• Your instructions:
Look through the data below for the line with "r).iv = s.iv := rfl", and transcribe it exactly together with each line after it up to and including the line with "def ld128Program (g". Give nothing else.
□ □ □ □
-- ==== Sys2Proof/Machine/Ops.lean ====
section
/-! DEFINITION. The shared operations of the command lifecycle: starting a command (40_command R111 to R114, R116), the two
resets and what a reset does to the command it cuts short (70_reset_and_hazards R260, R262, R263). AESC takes no exception and
has no return from one (60_exceptions R242, R243): a bad command is reported by `rejectStart`, a bad access by `BusError`. -/

namespace Sys2Proof.Machine

/-- A command word with `SRST = 0` and `START = 1` (R111): an overrun while busy; while idle `CTRL.OP <- op`, the start
bookkeeping, and then the rejection with error `e`, or the accepted start when `e` is ERR_NONE. -/
def startCommand (op : OpCode) (e : Err) (s : State) : State :=
  if s.busy then s.overrun
  else
    let started := { s with op := op }.startBookkeeping op
    if e = .errNone then started.acceptStart else started.rejectStart e

/-- A command word with `SRST = 0` and `START = 0` (R111): sets `CTRL.OP` while idle, no effect while busy (R116). -/
def setOpcode (op : OpCode) (s : State) : State := if s.busy then s else { s with op := op }

/-- Every register field takes its reset value, `K`, `IVR`, `TAGR`, `SKL`, `SKK1`, `SKK2` and STATUS included (R21, R262). The
buffer, the instance's parameters and the model's own fields are kept. -/
def resetRegisters (s : State) : State :=
  { State.reset with
    cfg := s.cfg, buf := s.buf, bufDraw := s.bufDraw, draws := s.draws, reply := s.reply, events := s.events }

/-- `CutShort(op)`: the buffer bytes the command in flight would have written become any value: every byte for ZEROIZE, its
output region for a command that has one; every other byte is unchanged (R263). -/
def cutShort (op : OpCode) (s : State) : State :=
  match op.toNat with
  | 0x0C => s.bufUnspecifyAll
  | _ => if outputBytes op s = 0 then s else s.bufUnspecify s.dst.toNat (outputBytes op s)

/-- `SoftReset()` (R262): in one step, whatever the phase. -/
def softReset (s : State) : State :=
  resetRegisters (if s.busy then cutShort s.lastOp s else s)

/-- A hardware reset: every register field takes its reset value and every buffer byte becomes any value (R260). -/
def hardReset (s : State) : State := resetRegisters s.bufUnspecifyAll

end Sys2Proof.Machine
end

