/-- R211, R231: CCM_DEC writes the full decryption at DST whether or not the tag matches, sets AUTH_OK exactly when every one of
the `t` received tag bytes equals the computed one (the CBC-MAC over the plaintext written), leaves ERR_NONE in both outcomes,
and writes nothing else: TAGR is kept. -/
def Obligations.CcmDecWritesPlaintextAndAuth : Prop :=
  ∀ s : State, s.busy = false → 7 ≤ s.nonceLen.toNat → s.nonceLen.toNat ≤ 13 → s.tagLen.toNat ∈ [4, 6, 8, 10, 12, 14, 16] →
    s.src.toNat + s.len.toNat ≤ s.cfg.bufSize → s.dst.toNat + s.len.toNat ≤ s.cfg.bufSize →
    s.aadSrc.toNat + s.aadLen.toNat ≤ s.cfg.bufSize →
    exec .ccmDec s = .next (started 0x0B#5 s)
    ∧ ∃ u, complete (started 0x0B#5 s) = .next u
      ∧ u = { completed u.authOk (started 0x0B#5 s) with buf := u.buf }
      ∧ (∀ j < s.len.toNat, u.byteAt (s.dst.toNat + j) =
          s.byteAt (s.src.toNat + j) ^^^ Block.byte (aesE s.key (ccmCounter s.nonce (j / 16 + 1))) (j % 16))
      ∧ (∀ a, ¬(s.dst.toNat ≤ a ∧ a < s.dst.toNat + s.len.toNat) → u.byteAt a = s.byteAt a)
      ∧ (u.authOk = true ↔ ∀ i < s.tagLen.toNat, Block.byte s.tag i =
          Block.byte ((ccmMacBlocks s.assocData (u.bufRead s.dst.toNat s.len.toNat)).foldl
              (fun y b => aesE s.key (y ^^^ b))
            (aesE s.key (ccmB0 s.nonce s.tagLen.toNat s.aadLen.toNat s.len.toNat))) i
          ^^^ Block.byte (aesE s.key (ccmCounter s.nonce 0)) i)

/-- R221: ZEROIZE clears the key, the IV, the tag, the subkeys and every buffer byte, and keeps the operand registers, CCM_CFG,
IRQ_EN and CTRL.OP. -/
def Obligations.ZeroizeErasesSecrets : Prop :=
  ∀ s : State, s.busy = false →
    exec .zeroize s = .next (started 0x0C#5 s)
    ∧ ∃ u, complete (started 0x0C#5 s) = .next u
      ∧ u = { completed false (started 0x0C#5 s) with
          key := 0, iv := 0, tag := 0, skL := 0, skK1 := 0, skK2 := 0, buf := u.buf }
      ∧ ∀ a < s.cfg.bufSize, u.byteAt a = 0

/-! ## The cipher and the byte-string primitives (41_aes_core) -/

/-- R153: the inverse cipher undoes the cipher and the cipher undoes the inverse cipher, for every key and block. The spec
marks R153 as derived. -/
def Obligations.AesDecryptInvertsEncrypt : Prop :=
  ∀ k x : Block, aesD k (aesE k x) = x ∧ aesE k (aesD k x) = x

/-- R143: the S-box is the affine image of the inverse in GF(2^8), with 0 for the inverse of 0. -/
def Obligations.SboxIsAffineOfInverse : Prop :=
  ∀ a : Byte, ∃ b : Byte, (a ≠ 0 → gmul a b = 1) ∧ (a = 0 → b = 0)
    ∧ sbox a = b ^^^ b.rotateLeft 1 ^^^ b.rotateLeft 2 ^^^ b.rotateLeft 3 ^^^ b.rotateLeft 4 ^^^ 0x63#8

/-- R148: the 44 words of the key schedule by their recurrence, with RotWord, SubWord and Rcon written out, and the 11 round keys
as four words each. -/
def Obligations.KeyScheduleFollowsRecurrence : Prop :=
  ∀ k : Block,
    let w := fun i => (keySchedule k).getD i ⟨0, 0, 0, 0⟩
    (keySchedule k).length = 44
    ∧ (∀ i < 4, w i = ⟨Block.byte k (4 * i), Block.byte k (4 * i + 1), Block.byte k (4 * i + 2), Block.byte k (4 * i + 3)⟩)
    ∧ (∀ i, 4 ≤ i → i < 44 → w i = (w (i - 4)).xor (
        if i % 4 = 0 then
          ⟨sbox (w (i - 1)).r1 ^^^ [0x01, 0x02, 0x04, 0x08, 0x10, 0x20, 0x40, 0x80, 0x1B, 0x36].getD (i / 4 - 1) 0,
            sbox (w (i - 1)).r2, sbox (w (i - 1)).r3, sbox (w (i - 1)).r0⟩
        else w (i - 1)))
    ∧ (roundKeys k).length = 11
    ∧ ∀ j < 11, nthKey (roundKeys k) j = ⟨w (4 * j), w (4 * j + 1), w (4 * j + 2), w (4 * j + 3)⟩

/-- R156: `leftShift1` byte by byte, and as doubling of the 128-bit integer modulo 2^128. -/
def Obligations.LeftShiftCarriesAcrossBytes : Prop :=
  ∀ b : Block, (∀ i < 15, Block.byte (leftShift1 b) i = (Block.byte b i <<< 1) ||| (Block.byte b (i + 1) >>> 7))
    ∧ Block.byte (leftShift1 b) 15 = Block.byte b 15 <<< 1
    ∧ (leftShift1 b).toNat = (2 * b.toNat) % 2 ^ 128

/-! ## CMAC and CCM laws (43_cmac, 44_ccm) -/

/-- R195: the subkeys depend on the key alone, CMAC and CMAC_SUBKEY write the same subkeys, and two CMACs with the same key
and the same message bytes write the same tag, whatever SRC is; R195(d) and R194: a message of at most 16 bytes takes one
encryption, the empty one of the padding byte and zeros. The spec marks R195 as derived. -/
def Obligations.CmacDependsOnKeyAndMessage : Prop :=
  (∀ s t u v : State, s.busy = false → t.busy = false → startCheck 0x09#5 s = .errNone → startCheck 0x09#5 t = .errNone →
    s.key = t.key → s.input = t.input →
    complete (started 0x09#5 s) = .next u → complete (started 0x09#5 t) = .next v →
    u.tag = v.tag ∧ u.skL = v.skL ∧ u.skK1 = v.skK1 ∧ u.skK2 = v.skK2)
  ∧ (∀ s t u v : State, startCheck 0x09#5 s = .errNone → s.key = t.key →
    complete (started 0x09#5 s) = .next u → complete (started 0x08#5 t) = .next v →
    u.skL = v.skL ∧ u.skK1 = v.skK1 ∧ u.skK2 = v.skK2)
  ∧ (∀ (e : Block → Block) (m : List Byte), m.length ≤ 16 →
    cmacTag e m = e (cmacLastBlock (subkeys e).2.1 (subkeys e).2.2 m))
  ∧ ∀ e : Block → Block, cmacTag e [] = e (0x80000000000000000000000000000000#128 ^^^ (subkeys e).2.2)
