/-! ## `State.withSubkeys` -/

@[simp] theorem State.withSubkeys_cfg (s : State) (sk : Block × Block × Block) : (s.withSubkeys sk).cfg = s.cfg := rfl
@[simp] theorem State.withSubkeys_op (s : State) (sk : Block × Block × Block) : (s.withSubkeys sk).op = s.op := rfl
@[simp] theorem State.withSubkeys_busy (s : State) (sk : Block × Block × Block) : (s.withSubkeys sk).busy = s.busy := rfl
@[simp] theorem State.withSubkeys_done (s : State) (sk : Block × Block × Block) : (s.withSubkeys sk).done = s.done := rfl
@[simp] theorem State.withSubkeys_authOk (s : State) (sk : Block × Block × Block) : (s.withSubkeys sk).authOk = s.authOk := rfl
@[simp] theorem State.withSubkeys_ovr (s : State) (sk : Block × Block × Block) : (s.withSubkeys sk).ovr = s.ovr := rfl
@[simp] theorem State.withSubkeys_err (s : State) (sk : Block × Block × Block) : (s.withSubkeys sk).err = s.err := rfl
@[simp] theorem State.withSubkeys_lastOp (s : State) (sk : Block × Block × Block) : (s.withSubkeys sk).lastOp = s.lastOp := rfl
@[simp] theorem State.withSubkeys_doneIe (s : State) (sk : Block × Block × Block) : (s.withSubkeys sk).doneIe = s.doneIe := rfl
@[simp] theorem State.withSubkeys_ovrIe (s : State) (sk : Block × Block × Block) : (s.withSubkeys sk).ovrIe = s.ovrIe := rfl
@[simp] theorem State.withSubkeys_src (s : State) (sk : Block × Block × Block) : (s.withSubkeys sk).src = s.src := rfl
@[simp] theorem State.withSubkeys_dst (s : State) (sk : Block × Block × Block) : (s.withSubkeys sk).dst = s.dst := rfl
@[simp] theorem State.withSubkeys_len (s : State) (sk : Block × Block × Block) : (s.withSubkeys sk).len = s.len := rfl
@[simp] theorem State.withSubkeys_aadSrc (s : State) (sk : Block × Block × Block) : (s.withSubkeys sk).aadSrc = s.aadSrc := rfl
@[simp] theorem State.withSubkeys_aadLen (s : State) (sk : Block × Block × Block) : (s.withSubkeys sk).aadLen = s.aadLen := rfl
@[simp] theorem State.withSubkeys_nonceLen (s : State) (sk : Block × Block × Block) : (s.withSubkeys sk).nonceLen = s.nonceLen := rfl
@[simp] theorem State.withSubkeys_tagLen (s : State) (sk : Block × Block × Block) : (s.withSubkeys sk).tagLen = s.tagLen := rfl
@[simp] theorem State.withSubkeys_key (s : State) (sk : Block × Block × Block) : (s.withSubkeys sk).key = s.key := rfl
@[simp] theorem State.withSubkeys_iv (s : State) (sk : Block × Block × Block) : (s.withSubkeys sk).iv = s.iv := rfl
@[simp] theorem State.withSubkeys_tag (s : State) (sk : Block × Block × Block) : (s.withSubkeys sk).tag = s.tag := rfl
@[simp] theorem State.withSubkeys_skL (s : State) (sk : Block × Block × Block) : (s.withSubkeys sk).skL = sk.1 := rfl
@[simp] theorem State.withSubkeys_skK1 (s : State) (sk : Block × Block × Block) : (s.withSubkeys sk).skK1 = sk.2.1 := rfl
@[simp] theorem State.withSubkeys_skK2 (s : State) (sk : Block × Block × Block) : (s.withSubkeys sk).skK2 = sk.2.2 := rfl
@[simp] theorem State.withSubkeys_buf (s : State) (sk : Block × Block × Block) : (s.withSubkeys sk).buf = s.buf := rfl
@[simp] theorem State.withSubkeys_bufDraw (s : State) (sk : Block × Block × Block) : (s.withSubkeys sk).bufDraw = s.bufDraw := rfl
@[simp] theorem State.withSubkeys_draws (s : State) (sk : Block × Block × Block) : (s.withSubkeys sk).draws = s.draws := rfl
@[simp] theorem State.withSubkeys_reply (s : State) (sk : Block × Block × Block) : (s.withSubkeys sk).reply = s.reply := rfl
@[simp] theorem State.withSubkeys_events (s : State) (sk : Block × Block × Block) : (s.withSubkeys sk).events = s.events := rfl

/-! ## `State.answer` -/

@[simp] theorem State.answer_cfg (s : State) (r : Reply) : (s.answer r).cfg = s.cfg := rfl
@[simp] theorem State.answer_op (s : State) (r : Reply) : (s.answer r).op = s.op := rfl
@[simp] theorem State.answer_busy (s : State) (r : Reply) : (s.answer r).busy = s.busy := rfl
@[simp] theorem State.answer_done (s : State) (r : Reply) : (s.answer r).done = s.done := rfl
@[simp] theorem State.answer_authOk (s : State) (r : Reply) : (s.answer r).authOk = s.authOk := rfl
@[simp] theorem State.answer_ovr (s : State) (r : Reply) : (s.answer r).ovr = s.ovr := rfl
@[simp] theorem State.answer_err (s : State) (r : Reply) : (s.answer r).err = s.err := rfl
@[simp] theorem State.answer_lastOp (s : State) (r : Reply) : (s.answer r).lastOp = s.lastOp := rfl
@[simp] theorem State.answer_doneIe (s : State) (r : Reply) : (s.answer r).doneIe = s.doneIe := rfl
@[simp] theorem State.answer_ovrIe (s : State) (r : Reply) : (s.answer r).ovrIe = s.ovrIe := rfl
@[simp] theorem State.answer_src (s : State) (r : Reply) : (s.answer r).src = s.src := rfl
@[simp] theorem State.answer_dst (s : State) (r : Reply) : (s.answer r).dst = s.dst := rfl
@[simp] theorem State.answer_len (s : State) (r : Reply) : (s.answer r).len = s.len := rfl
@[simp] theorem State.answer_aadSrc (s : State) (r : Reply) : (s.answer r).aadSrc = s.aadSrc := rfl
@[simp] theorem State.answer_aadLen (s : State) (r : Reply) : (s.answer r).aadLen = s.aadLen := rfl
@[simp] theorem State.answer_nonceLen (s : State) (r : Reply) : (s.answer r).nonceLen = s.nonceLen := rfl
@[simp] theorem State.answer_tagLen (s : State) (r : Reply) : (s.answer r).tagLen = s.tagLen := rfl
@[simp] theorem State.answer_key (s : State) (r : Reply) : (s.answer r).key = s.key := rfl
@[simp] theorem State.answer_iv (s : State) (r : Reply) : (s.answer r).iv = s.iv := rfl
@[simp] theorem State.answer_tag (s : State) (r : Reply) : (s.answer r).tag = s.tag := rfl
@[simp] theorem State.answer_skL (s : State) (r : Reply) : (s.answer r).skL = s.skL := rfl
@[simp] theorem State.answer_skK1 (s : State) (r : Reply) : (s.answer r).skK1 = s.skK1 := rfl
@[simp] theorem State.answer_skK2 (s : State) (r : Reply) : (s.answer r).skK2 = s.skK2 := rfl
@[simp] theorem State.answer_buf (s : State) (r : Reply) : (s.answer r).buf = s.buf := rfl
@[simp] theorem State.answer_bufDraw (s : State) (r : Reply) : (s.answer r).bufDraw = s.bufDraw := rfl
@[simp] theorem State.answer_draws (s : State) (r : Reply) : (s.answer r).draws = s.draws := rfl
@[simp] theorem State.answer_reply (s : State) (r : Reply) : (s.answer r).reply = some r := rfl
@[simp] theorem State.answer_events (s : State) (r : Reply) : (s.answer r).events = s.events := rfl
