/-- The host running the lines of some words of a group, one turn each. -/
theorem hostRun_groupLines {p : HostProgram} {g : Group} {v : Block} (hg : g ∈ [Group.key, .iv, .tag])
    (is : List (Fin 4)) {h : HostState} {s : State} (htodo : h.todo = is.map (groupLine g v)) (hidle : s.busy = false) :
    ∃ h', hostRun p (List.replicate is.length .host) h s = .next (h', is.foldl (writeGroupWord g v) s) := by
  induction is generalizing h s with
  | nil => exact ⟨h, rfl⟩
  | cons i is ih =>
    obtain ⟨h', hrun⟩ := ih (h := { h with todo := is.map (groupLine g v), resp := some .ok })
      (s := writeGroupWord g v s i) rfl ((writeGroupWord_busy g v s i).trans hidle)
    refine ⟨h', ?_⟩
    rw [List.length_cons, List.replicate_succ, hostRun, hostTurn_groupLine hg htodo hidle]
    exact hrun

/-- The one-line program LD128, with the block written out as its bytes. -/
def ld128Program (g : Group) (v : Block) : HostProgram := [⟨none, .inr (.ld128 g (.lit (Block.toBytes v)))⟩]

/-- The host's first turn reaches the line and expands it, and so is the first turn of its expansion. -/
theorem hostTurn_ld128 (g : Group) (v : Block) (s : State) : hostTurn (ld128Program g v) .init s =
    hostTurn (ld128Program g v) { HostState.init with line := 1, todo := loadGroup g (Block.toBytes v) } s := rfl

/-- LD128 run from idle writes the four words of its group. -/
theorem hostRun_ld128 {g : Group} (hg : g ∈ [Group.key, .iv, .tag]) (v : Block) {s : State} (hidle : s.busy = false) :
    ∃ h, hostRun (ld128Program g v) [.host, .host, .host, .host] .init s =
      .next (h, [0, 1, 2, 3].foldl (writeGroupWord g v) s) := by
  obtain ⟨h, hrun⟩ := hostRun_groupLines (p := ld128Program g v) (v := v) hg [0, 1, 2, 3]
    (h := { HostState.init with line := 1, todo := loadGroup g (Block.toBytes v) }) (loadGroup_toBytes g v) hidle
  refine ⟨h, Eq.trans ?_ hrun⟩
  rw [hostRun, hostTurn_ld128]
  rfl

/-- Four words written one after the other leave the block in the group, whatever stood there. -/
theorem foldl_writeGroupWord (s : State) (v : Block) :
    [0, 1, 2, 3].foldl (writeGroupWord .key v) s = { s with key := v, reply := some (.write .ok) }
    ∧ [0, 1, 2, 3].foldl (writeGroupWord .iv v) s = { s with iv := v, reply := some (.write .ok) }
    ∧ [0, 1, 2, 3].foldl (writeGroupWord .tag v) s = { s with tag := v, reply := some (.write .ok) } := by
  refine ⟨?_, ?_, ?_⟩ <;>
    simp only [List.foldl_cons, List.foldl_nil, writeGroupWord, State.writeReg, Block.putWord_words]

/-- Settles O60: the host runs the four writes of the expansion, one in each of its turns. -/
theorem hostLd128LoadsGroup : Obligations.HostLd128LoadsGroup := by
  intro s v hidle
  obtain ⟨hkey, hiv, htag⟩ := foldl_writeGroupWord s v
  rw [← hkey, ← hiv, ← htag]
  exact ⟨hostRun_ld128 (by decide) v hidle, hostRun_ld128 (by decide) v hidle, hostRun_ld128 (by decide) v hidle⟩

end Sys2Proof.Machine
end
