-- ==== Sys2Proof/Config.lean ====
section
/-! DEFINITION. What the spec leaves to the run: the parameters of 00_scope.md R6 that are fixed for a run,
and the free values ('any value' of R11). -/

namespace Sys2Proof

/-- Whether the service routines are memory contents or the contracts of 44_system.md R155 to R160
(44_system.md R154). -/
inductive TrapModel where
  | image
  | contract
  deriving DecidableEq, Repr

/-- The three condition codes as one value, what NZP_LAYOUT makes of a word (00_scope.md R6). -/
structure Codes where
  n : Bool
  z : Bool
  p : Bool
  deriving DecidableEq, Repr

/-- NZP_LAYOUT: a function from a 16-bit word to (N, Z, P), and its inverse for the interrupt push (00_scope.md R6,
44_system.md R151). Both are plain data here; what they say is `poppedCodes` and `pushedWord` of Machine/Flags.lean
(log 13). -/
inductive NzpLayout where
  /-- One bit of the word for each code, as in the spec's default. -/
  | bits (nBit zBit pBit : Fin 16)
  /-- The two functions as tables, so that any function can be given. -/
  | table (popped : List (Word × Codes)) (pushed : List (Codes × Word))
  deriving DecidableEq, Repr

/-- One pair of INTERRUPT_SOURCES: a source and the starting address of its service routine
(60_exceptions.md R175). -/
structure InterruptSource where
  source : Nat
  start : Word
  deriving DecidableEq, Repr

/-- The parameters of 00_scope.md R6 that are fixed for a run. They stand in the state, so that a statement
about every state is a statement about every choice of them (log 6). -/
structure Params where
  /-- IO_EXTRA: addresses that are device registers besides the five of Table A.1 (20_memory.md R57). -/
  ioExtra : List Word
  /-- NZP_LAYOUT (44_system.md R151). -/
  nzpLayout : NzpLayout
  /-- INTERRUPT_SOURCES (60_exceptions.md R175). -/
  interruptSources : List InterruptSource
  /-- TRAP_MODEL (44_system.md R154). -/
  trapModel : TrapModel
  /-- The operating system's own area: the memory a service routine may leave with any value in contract mode
  (44_system.md R160). The model's own parameter (log 28). -/
  osArea : List Word
  deriving DecidableEq, Repr

/-- The spec's default for NZP_LAYOUT: N = bit 2, Z = bit 1, P = bit 0 (00_scope.md R6; log 13). -/
def NzpLayout.specDefault : NzpLayout := .bits 2 1 0

/-- The defaults of 00_scope.md R6. DESIGN CHOICE (log 28): `osArea` is empty. -/
def Params.specDefault : Params where
  ioExtra := []
  nzpLayout := NzpLayout.specDefault
  interruptSources := []
  trapModel := .image
  osArea := []

/-- A free word: 'any value' of 00_scope.md R11, drawn afresh for every index (log 7). No proof can see it. -/
opaque Config.freeWord : Nat → Word

/-- A free bit: whether a device or an interrupt source acts now, and the codes a system call leaves (log 7). -/
opaque Config.freeBit : Nat → Bool

/-- A free number: which of several pending interrupt requests is taken (60_exceptions.md R178; log 7, 12). -/
opaque Config.freeIndex : Nat → Nat

/-- A free finite sequence of characters: IN's prompt, what follows its echo, HALT's message
(93_implementation_defined.md U15; log 7, 31). -/
opaque Config.freeText : Nat → List Byte

/-- The characters of an infinite KBD_INPUT, by their number (00_scope.md R6; log 11). -/
opaque Config.freeKey : Nat → Byte

end Sys2Proof
end

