-- ==== Sys2Proof/Tests/Slice0.lean ====
section
/-! SUPPORT. The model's own tests: words decoded, one instruction at a time from the spec's vectors (95_test_vectors.md),
and for every statement with hypotheses a state and operands that meet them. -/

namespace Sys2Proof.Tests

open Sys2Proof Sys2Proof.Machine

/-! ### Helpers -/

/-- The next state, if there is one, has the property. -/
def holds (o : Host.Outcome State Fault Refusal) (f : State → Bool) : Bool :=
  match o with
  | .next t => f t
  | .fault _ => false
  | .refused _ => false

/-- The outcome is this refusal. -/
def refusedAs (o : Host.Outcome State Fault Refusal) (r : Refusal) : Bool :=
  match o with
  | .refused q => q == r
  | .next _ => false
  | .fault _ => false

/-- Right before the instruction at x3000 executes: the PC is incremented. -/
def at3000 : State := State.reset.setPc 0x3001

/-- N, Z, P of a state. -/
def nzp (t : State) : Bool × Bool × Bool := (t.n, t.z, t.p)

/-- A state whose parameters have one change. -/
def withContract (s : State) : State := { s with params := { s.params with trapModel := .contract } }

/-- A state in which one address is in IO_EXTRA. -/
def withIoExtra (s : State) (a : Word) : State := { s with params := { s.params with ioExtra := [a] } }

/-! ### Well-formedness (30_encoding.md R99) -/

theorem test_trap_1F_ill_formed : Instr.wellFormed (.trap 0x1F) = false := by decide

theorem test_trap_20_well_formed : Instr.wellFormed (.trap 0x20) = true := by decide

/-! ### Decoding: words written out bit by bit from Figure A.1 (30_encoding.md R82) -/

theorem test_decode_addReg : decode 0b0001010011000100 = some (.addReg 2 3 4) := by decide

theorem test_decode_addImm : decode 0b0001010011111111 = some (.addImm 2 3 0x1F) := by decide

theorem test_decode_andReg : decode 0b0101111110000101 = some (.andReg 7 6 5) := by decide

theorem test_decode_andImm : decode 0b0101010011110000 = some (.andImm 2 3 0x10) := by decide

theorem test_decode_br : decode 0b0000101000000101 = some (.br true false true 5) := by decide

theorem test_decode_jsr : decode 0b0100100111111111 = some (.jsr 0x1FF) := by decide

theorem test_decode_jmp : decode 0b0100000100000000 = some (.jmp 0x100) := by decide

theorem test_decode_jsrr : decode 0b1100100010001010 = some (.jsrr 2 10) := by decide

theorem test_decode_jmpr : decode 0b1100000111000000 = some (.jmpr 7 0) := by decide

theorem test_decode_ld : decode 0b0010100000010000 = some (.ld 4 0x10) := by decide

theorem test_decode_ldi : decode 0b1010100000010001 = some (.ldi 4 0x11) := by decide

theorem test_decode_ldr : decode 0b0110100010111111 = some (.ldr 4 2 63) := by decide

theorem test_decode_lea : decode 0b1110100001000000 = some (.lea 4 0x40) := by decide

theorem test_decode_not : decode 0b1001100010111111 = some (.not 4 2) := by decide

theorem test_decode_ret : decode 0b1101000000000000 = some .ret := by decide

theorem test_decode_rti : decode 0b1000000000000000 = some .rti := by decide

theorem test_decode_st : decode 0b0011100000010000 = some (.st 4 0x10) := by decide

theorem test_decode_sti : decode 0b1011001000010001 = some (.sti 1 0x11) := by decide

theorem test_decode_str : decode 0b0111100010001010 = some (.str 4 2 10) := by decide

theorem test_decode_trap : decode 0b1111000000100011 = some (.trap 0x23) := by decide

/-- 95_test_vectors.md V2, V4, V6, V7, V8, V9, V10, V11, V12, V13, V16: fixed bits wrong. -/
theorem test_decode_undefined :
    decode 0x1008 = none ∧ decode 0x5010 = none ∧ decode 0x4A40 = none ∧ decode 0x4440 = none ∧
      decode 0xCC8A = none ∧ decode 0x9880 = none ∧ decode 0x98BE = none ∧ decode 0xD001 = none ∧
      decode 0x8001 = none ∧ decode 0xF123 = none ∧ decode 0xFFFF = none := by decide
□ □ □ □
• Completed exercise:
@[simp] theorem State.answer_iv (s : State) (r : Reply) : (s.answer r).iv = s.iv := rfl
@[simp] theorem State.answer_tag (s : State) (r : Reply) : (s.answer r).tag = s.tag := rfl
@[simp] theorem State.answer_skL (s : State) (r : Reply) : (s.answer r).skL = s.skL := rfl
@[simp] theorem State.answer_skK1 (s : State) (r : Reply) : (s.answer r).skK1 = s.skK1 := rfl
@[simp] theorem State.answer_skK2 (s : State) (r : Reply) : (s.answer r).skK2 = s.skK2 := rfl
@[simp] theorem State.answer_buf (s : State) (r : Reply) : (s.answer r).buf = s.buf := rfl
@[simp] theorem State.answer_bufDraw (s : State) (r : Reply) : (s.answer r).bufDraw = s.bufDraw := rfl
@[simp] theorem State.answer_draws (s : State) (r : Reply) : (s.answer r).draws = s.draws := rfl
@[simp] theorem State.answer_reply (s : State) (r : Reply) : (s.answer r).reply = some r := rfl
@[simp] theorem State.answer_events (s : State) (r : Reply) : (s.answer r).events = s.events := rfl
/-- The host running the lines of some words of a group, one turn each. -/
theorem hostRun_groupLines {p : HostProgram} {g : Group} {v : Block} (hg : g ∈ [Group.key, .iv, .tag])
    (is : List (Fin 4)) {h : HostState} {s : State} (htodo : h.todo = is.map (groupLine g v)) (hidle : s.busy = false) :
    ∃ h', hostRun p (List.replicate is.length .host) h s = .next (h', is.foldl (writeGroupWord g v) s) := by
  induction is generalizing h s with
  | nil => exact ⟨h, rfl⟩
  | cons i is ih =>
    obtain ⟨h', hrun⟩ := ih (h := { h with todo := is.map (groupLine g v), resp := some .ok })
      (s := writeGroupWord g v s i) rfl ((writeGroupWord_busy g v s i).trans hidle)
    refine ⟨h', ?_⟩
    rw [List.length_cons, List.replicate_succ, hostRun, hostTurn_groupLine hg htodo hidle]
    exact hrun

/-- The one-line program LD128, with the block written out as its bytes. -/
def ld128Program (g : Group) (v : Block) : HostProgram := [⟨none, .inr (.ld128 g (.lit (Block.toBytes v)))⟩]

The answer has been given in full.